= Problem description =
When a line of the entries contains the word "putFlow", report that line.

= Given records =

/-- A message enters its queue: its entry in memory, then the queue. -/
def State.enqueue (s : State) (j : Nat) (p : Packet) : Applying :=
  let jb := s.job j
  let q := p.subop.toNat % 16
  let old := SMap.get [] jb.queues q
  if 240 < p.payload.length || p.payload.isEmpty then .nack 4 s
  else if 256 ≤ old.length then .nack 5 s
  else
    let i := freeEntry old
    let va := ((jb.binding.map Binding.queueBase).getD 0 + 65536 * q + 256 * i) % 2 ^ 48
    let bytes := leBytes 2 p.src.toNat ++ leBytes 2 p.payload.length
      ++ (List.range 12).map (fun k => Config.freeByte s.fresh k) ++ p.payload
    s.porchAccess j (fun s => s.writeField j va bytes) (fun _ s =>
      .done tyAck [] (s.drawn.modJob j (fun jb => { jb with
        queues := SMap.set [] jb.queues q (SMap.get [] jb.queues q ++ [⟨i, p.src.toNat, p.payload⟩]) })))

/-! ## Flows (R337) -/

def Job.flow (jb : Job) (src : Nat) : RecvFlow := (jb.flows.find? (fun f => f.src = src)).getD ⟨src, 0, [], []⟩

def State.putFlow (s : State) (j : Nat) (f : RecvFlow) : State :=
  s.modJob j (fun jb => { jb with flows := f :: jb.flows.filter (fun x => x.src ≠ f.src) })

/-- Distance of two numbers by serial arithmetic (R335). -/
def serialDist (base seq : Nat) : Nat := (seq + 2 ^ 32 - base) % 2 ^ 32

/-- The window moves on with a later `ACKBASE`: what lies below it is forgotten. -/
def RecvFlow.advance (f : RecvFlow) (ack : Nat) : RecvFlow :=
  if serialDist f.base ack < 2 ^ 31 then
    { f with
      base := ack
      applied := f.applied.filter (fun a => serialDist ack a.seq < 1024)
      msgs := f.msgs.filter (fun p => serialDist ack p.seq.toNat < 1024) }
  else f

/-- Recording an applied request with its response. -/
def State.recordApplied (s : State) (j src seq : Nat) (resp : Packet) : State :=
  let f := (s.job j).flow src
  s.putFlow j { f with applied := f.applied ++ [⟨seq, resp⟩] }

/-- A response leaves. -/
def State.respond (s : State) (p : Packet) : State := s.sendPacket p

/-- The end of applying a request of a flow: response, record, and whoever it may have woken. -/
def State.settle (_s : State) (j : Nat) (p : Packet) (x : Applying) : State :=
  match x with
  | .wait s => s
  | .full s => { s with fab := { s.fab with waiting := s.fab.waiting ++ [(j, p)] } }
  | .nack c s => s.respond (replyTo p tyNack c [])
  | .done typ pl s =>
    let r := replyTo p typ 0 pl
    ((s.recordApplied j p.src.toNat p.seq.toNat r).respond r).jobWake j

/-- All earlier numbers of a flow from its base are applied. -/
def RecvFlow.reached (f : RecvFlow) (seq : Nat) : Bool :=
  (List.range (serialDist f.base seq)).all (fun i => f.applied.any (fun a => a.seq = (f.base + i) % 2 ^ 32))

/-- Held messages of a flow that have become next enter their queue, in order. -/
def State.drainMsgs (s : State) (j src : Nat) : Nat → State
  | 0 => s
  | fuel + 1 =>
    let f := (s.job j).flow src
    match f.msgs.find? (fun p => f.reached p.seq.toNat) with
    | none => s
    | some p =>
      let s := s.putFlow j { f with msgs := f.msgs.filter (fun q => q.seq ≠ p.seq) }
      State.drainMsgs (s.settle j p (s.enqueue j p)) j src fuel

/-- A flow of which the receiver knows nothing that its sender could still await: no request of its window is applied, no
message is held (log 121). -/
def RecvFlow.idle (f : RecvFlow) : Bool := f.applied.isEmpty && f.msgs.isEmpty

= Output for this task =
def State.putFlow (s : State) (j : Nat) (f : RecvFlow) : State :=
  s.putFlow j { f with applied := f.applied ++ [⟨seq, resp⟩] }
      let s := s.putFlow j { f with msgs := f.msgs.filter (fun q => q.seq ≠ p.seq) }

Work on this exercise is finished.